Would you please copy every line from the records that contains the word "ofNat"?

....

-- ==== Sys2Proof/Certificates/Slice0/Obligations.lean ====
section
/-! DEFINITION. The statements for the provers, family by family of the opcode table. Each docstring names the rules of spec/ that its statement
formalises, or says what of the model it is about. -/

open Sys2Proof Sys2Proof.Machine

/-! ### Encoding -/

/-- 02 R42, R43, R45, R47: no bit of a legal wave instruction is lost between encoder and decoder. -/
def Spec.wave_decode_of_encode : Prop :=
  ∀ (i : Instr) (x : IWord), i.wf = true → encodeWave i = some x → decodeWave x = .ok i

/-- 02 R57, R59: every word that decodes is the one encoding of its instruction, every bit of it accounted for. -/
def Obligations.wave_encode_of_decode : Prop :=
  ∀ (i : Instr) (x : IWord), decodeWave x = .ok i → i.wf = true ∧ encodeWave i = some x

/-- 21 R365, 23 R404: the Landing's own instructions. -/
def Spec.landing_decode_of_encode : Prop :=
  ∀ (i : Instr) (x : BitVec 32), encodeLanding i = some x → decodeLanding x = some i

/-- 02 R58, R59: OP 0x00 and 0xFF are never assigned; OP 0xFE is a no-op whatever its other bits hold. -/
def Spec.reserved_opcodes : Prop :=
  ∀ x : IWord,
    (fld x 7 0 = 0x00 → decodeWave x = .error .opcode) ∧ (fld x 7 0 = 0xFF → decodeWave x = .error .opcode) ∧
    (fld x 7 0 = 0xFE → decodeWave x = .ok (.hint (x.extractLsb' 8 88)))

/-! ### Register-computing instructions: arithmetic on integers -/

/-- The integer that a 32-bit or 64-bit operand holds under an integer TY code (02 R50): signed codes 0 and 3, 64 bits wide codes 3 and 4. -/
def Spec.intOf (ty : Nat) (v : DWord) : Int :=
  match ty with | 0 => (v.setWidth 32).toInt | 3 => v.toInt | 4 => v.toNat | _ => ((v.setWidth 32).toNat : Int)

/-- The result pattern of an exact integer: clamped to the type under SAT, then its low bits (04 R88). -/
def Spec.packInt (ty : Nat) (sat : Bool) (e : Int) : DWord :=
  let lo : Int := match ty with | 0 => -2 ^ 31 | 3 => -2 ^ 63 | _ => 0
  let hi : Int := match ty with | 0 => 2 ^ 31 - 1 | 3 => 2 ^ 63 - 1 | 4 => 2 ^ 64 - 1 | _ => 2 ^ 32 - 1
  let e := if sat then max lo (min hi e) else e
  if ty = 3 ∨ ty = 4 then BitVec.ofInt 64 e else (BitVec.ofInt 32 e).setWidth 64

/-- 04 R88: `ADD`, `SUB`, `MUL`, `MULHI`, `MIN`, `MAX` and `MAD` compute exactly; the low bits are kept, or the result clamped where MOD[0] (SAT)
asks. -/
def Spec.integer_arithmetic_registers : Prop :=
  ∀ (s : State) (id : Nat) (w : Wave) (x : W), Issuing s id w → x.ty.toNat ∈ [0, 1, 3, 4] →
    let n : Nat := if x.ty = 3 ∨ x.ty = 4 then 64 else 32
    ∀ p ∈ ([(.add x, fun a b _ => a + b), (.sub x, fun a b _ => a - b), (.mul x, fun a b _ => a * b), (.mulhi x, fun a b _ => a * b / 2 ^ n),
            (.min x, fun a b _ => min a b), (.max x, fun a b _ => max a b), (.mad x, fun a b c => a * b + c)] : List (Instr × (Int → Int → Int → Int))),
      let wide := decide (n = 64)
      ∃ t v, exec p.1 s = .next t ∧
        LaneDone s t id w v p.1 x wide (fun l => Spec.packInt x.ty.toNat (x.mod.getLsbD 0)
          (p.2 (Spec.intOf x.ty.toNat (w.opnd wide x.a l)) (Spec.intOf x.ty.toNat (w.opnd wide x.b l)) (Spec.intOf x.ty.toNat (w.opnd wide x.c l)))) 0

/-- 04 R88, 02 R51: the same with an immediate, sign-extended for `.s64` and zero-extended for the other types. -/
def Spec.integer_arithmetic_immediate : Prop :=
  ∀ (s : State) (id : Nat) (w : Wave) (x : W), Issuing s id w → x.ty.toNat ∈ [0, 1, 3, 4] →
    let n : Nat := if x.ty = 3 ∨ x.ty = 4 then 64 else 32
    ∀ p ∈ ([(.addImm x, fun a b => a + b), (.subImm x, fun a b => a - b), (.mulImm x, fun a b => a * b), (.mulhiImm x, fun a b => a * b / 2 ^ n),
            (.minImm x, fun a b => min a b), (.maxImm x, fun a b => max a b)] : List (Instr × (Int → Int → Int))),
      let wide := decide (n = 64)
      let imm : DWord := if x.ty = 3 then x.tail.signExtend 64 else x.tail.setWidth 64
      ∃ t v, exec p.1 s = .next t ∧
        LaneDone s t id w v p.1 x wide
          (fun l => Spec.packInt x.ty.toNat (x.mod.getLsbD 0) (p.2 (Spec.intOf x.ty.toNat (w.opnd wide x.a l)) (Spec.intOf x.ty.toNat imm))) 0

/-- An integer condition (04 R89). -/
def Spec.holds (c : Cc) (a b : Int) : Prop :=
  match c with | .eq => a = b | .ne => a ≠ b | .lt => a < b | .le => a ≤ b | .gt => a > b | .ge => a ≥ b

/-- 04 R89, R90: `CMP` writes 1 where its condition holds and 0 elsewhere, one register for every type; `SEL` takes A where C is not zero. -/
def Spec.compare_and_select : Prop :=
  ∀ (s : State) (id : Nat) (w : Wave) (x : W), Issuing s id w →
    let wide := decide (x.ty = 3 ∨ x.ty = 4)
    let imm : DWord := if x.ty = 3 then x.tail.signExtend 64 else x.tail.setWidth 64
    (x.ty.toNat ∈ [0, 1, 2, 3, 4] → ∀ c : Cc,
      (∃ t v r, exec (.cmp c x) s = .next t ∧ LaneDone s t id w v (.cmp c x) x false r 0 ∧
        ∀ l, l < 32 → (r l = 1 ∧ Spec.holds c (Spec.intOf x.ty.toNat (w.opnd wide x.a l)) (Spec.intOf x.ty.toNat (w.opnd wide x.b l)) ∨
          r l = 0 ∧ ¬ Spec.holds c (Spec.intOf x.ty.toNat (w.opnd wide x.a l)) (Spec.intOf x.ty.toNat (w.opnd wide x.b l)))) ∧
      (∃ t v r, exec (.cmpImm c x) s = .next t ∧ LaneDone s t id w v (.cmpImm c x) x false r 0 ∧
        ∀ l, l < 32 → (r l = 1 ∧ Spec.holds c (Spec.intOf x.ty.toNat (w.opnd wide x.a l)) (Spec.intOf x.ty.toNat imm) ∨
          r l = 0 ∧ ¬ Spec.holds c (Spec.intOf x.ty.toNat (w.opnd wide x.a l)) (Spec.intOf x.ty.toNat imm)))) ∧
    (x.ty.toNat ∈ [2, 4] → ∃ t v, exec (.sel x) s = .next t ∧
      LaneDone s t id w v (.sel x) x wide (fun l => if w.opnd32 x.c l ≠ 0 then w.opnd wide x.a l else w.opnd wide x.b l) 0)

/-- 04 R91: `POPC` counts set bits, `CLZ` and `CTZ` the zero bits above the highest and below the lowest set bit (32 for zero), `BREV` reverses. -/
def Spec.bit_counts : Prop :=
  ∀ (s : State) (id : Nat) (w : Wave) (x : W), Issuing s id w → x.ty = 2 →
    (∃ t v, exec (.popc x) s = .next t ∧ LaneDone s t id w v (.popc x) x false
      (fun l => BitVec.ofNat 64 ((List.range 32).countP fun k => (w.opnd32 x.a l).getLsbD k)) 0) ∧
    (∃ t v, ∃ r : Nat → Nat, exec (.clz x) s = .next t ∧ LaneDone s t id w v (.clz x) x false (fun l => BitVec.ofNat 64 (r l)) 0 ∧
      ∀ l, l < 32 → r l ≤ 32 ∧ (∀ k, 32 - r l ≤ k → (w.opnd32 x.a l).getLsbD k = false) ∧ (r l < 32 → (w.opnd32 x.a l).getLsbD (31 - r l) = true)) ∧
    (∃ t v, ∃ r : Nat → Nat, exec (.ctz x) s = .next t ∧ LaneDone s t id w v (.ctz x) x false (fun l => BitVec.ofNat 64 (r l)) 0 ∧
      ∀ l, l < 32 → r l ≤ 32 ∧ (∀ k, k < r l → (w.opnd32 x.a l).getLsbD k = false) ∧ (r l < 32 → (w.opnd32 x.a l).getLsbD (r l) = true)) ∧
    (∃ t v r, exec (.brev x) s = .next t ∧ LaneDone s t id w v (.brev x) x false r 0 ∧
      ∀ l k, l < 32 → k < 32 → (r l).getLsbD k = (w.opnd32 x.a l).getLsbD (31 - k))

/-- 04 R92, 02 R51: the bitwise operations, each with its immediate form. -/
def Spec.logic : Prop :=
  ∀ (s : State) (id : Nat) (w : Wave) (x : W), Issuing s id w → x.ty.toNat ∈ [2, 4] →
    let wide := decide (x.ty = 4)
    let low : DWord → DWord := fun v => if wide then v else v &&& 0xFFFF_FFFF
    (∀ p ∈ ([(.and x, fun a b => a &&& b), (.or x, fun a b => a ||| b), (.xor x, fun a b => a ^^^ b), (.andn x, fun a b => a &&& ~~~b),
             (.orn x, fun a b => a ||| ~~~b), (.not x, fun a _ => ~~~a)] : List (Instr × (DWord → DWord → DWord))),
      ∃ t v, exec p.1 s = .next t ∧ LaneDone s t id w v p.1 x wide (fun l => low (p.2 (w.opnd wide x.a l) (w.opnd wide x.b l))) 0) ∧
    (∀ p ∈ ([(.andImm x, fun a b => a &&& b), (.orImm x, fun a b => a ||| b), (.xorImm x, fun a b => a ^^^ b), (.andnImm x, fun a b => a &&& ~~~b),
             (.ornImm x, fun a b => a ||| ~~~b)] : List (Instr × (DWord → DWord → DWord))),
      ∃ t v, exec p.1 s = .next t ∧ LaneDone s t id w v p.1 x wide (fun l => low (p.2 (w.opnd wide x.a l) (x.tail.setWidth 64))) 0)

/-- 04 R93: bit i of `TERN` is the bit of the map that the three source bits select. -/
def Spec.ternary_function : Prop :=
  ∀ (s : State) (id : Nat) (w : Wave) (x : W), Issuing s id w →
    ∃ t v r, exec (.tern x) s = .next t ∧ LaneDone s t id w v (.tern x) x false r 0 ∧
      ∀ l k, l < 32 → k < 32 →
        (r l).getLsbD k = (x.bits 82 75).testBit (((w.opnd32 x.a l).getLsbD k).toNat + 2 * ((w.opnd32 x.b l).getLsbD k).toNat +
          4 * ((w.opnd32 x.c l).getLsbD k).toNat)

/-- 04 R94: the shifts by a register or an immediate amount, at every amount: zeros or sign copies enter, and a rotation takes the amount modulo
the width. -/
def Spec.shifts : Prop :=
  ∀ (s : State) (id : Nat) (w : Wave) (x : W), Issuing s id w →
    let wide := decide (x.ty = 3 ∨ x.ty = 4)
    let n : Nat := if wide then 64 else 32
    let amount := fun (imm : Bool) (l : Nat) => if imm then x.tail.toNat else (w.opnd32 x.b l).toNat
    let bit := fun (l k : Nat) => (w.opnd wide x.a l).getLsbD k
    (x.ty.toNat ∈ [2, 4] → ∀ p ∈ ([(.shl x, false), (.shlImm x, true)] : List (Instr × Bool)),
      ∃ t v r, exec p.1 s = .next t ∧ LaneDone s t id w v p.1 x wide r 0 ∧
        ∀ l k, l < 32 → k < n → (r l).getLsbD k = (decide (amount p.2 l ≤ k) && bit l (k - amount p.2 l))) ∧
    (x.ty.toNat ∈ [2, 4] → ∀ p ∈ ([(.shr x, false), (.shrImm x, true)] : List (Instr × Bool)),
      ∃ t v r, exec p.1 s = .next t ∧ LaneDone s t id w v p.1 x wide r 0 ∧
        ∀ l k, l < 32 → k < n → (r l).getLsbD k = (decide (k + amount p.2 l < n) && bit l (k + amount p.2 l))) ∧
    (x.ty.toNat ∈ [0, 3] → ∀ p ∈ ([(.sar x, false), (.sarImm x, true)] : List (Instr × Bool)),
      ∃ t v r, exec p.1 s = .next t ∧ LaneDone s t id w v p.1 x wide r 0 ∧
        ∀ l k, l < 32 → k < n → (r l).getLsbD k = bit l (min (k + amount p.2 l) (n - 1))) ∧
    (x.ty.toNat ∈ [2, 4] → ∀ p ∈ ([(.rol x, false), (.rolImm x, true)] : List (Instr × Bool)),
      ∃ t v r, exec p.1 s = .next t ∧ LaneDone s t id w v p.1 x wide r 0 ∧
        ∀ l k, l < 32 → k < n → (r l).getLsbD ((k + amount p.2 l) % n) = bit l k) ∧
    (x.ty.toNat ∈ [2, 4] → ∀ p ∈ ([(.ror x, false), (.rorImm x, true)] : List (Instr × Bool)),
      ∃ t v r, exec p.1 s = .next t ∧ LaneDone s t id w v p.1 x wide r 0 ∧
        ∀ l k, l < 32 → k < n → (r l).getLsbD k = bit l ((k + amount p.2 l) % n))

....

* Completed exercise *
      (fun l => BitVec.ofNat 64 ((List.range 32).countP fun k => (w.opnd32 x.a l).getLsbD k)) 0) ∧
    (∃ t v, ∃ r : Nat → Nat, exec (.clz x) s = .next t ∧ LaneDone s t id w v (.clz x) x false (fun l => BitVec.ofNat 64 (r l)) 0 ∧
    (∃ t v, ∃ r : Nat → Nat, exec (.ctz x) s = .next t ∧ LaneDone s t id w v (.ctz x) x false (fun l => BitVec.ofNat 64 (r l)) 0 ∧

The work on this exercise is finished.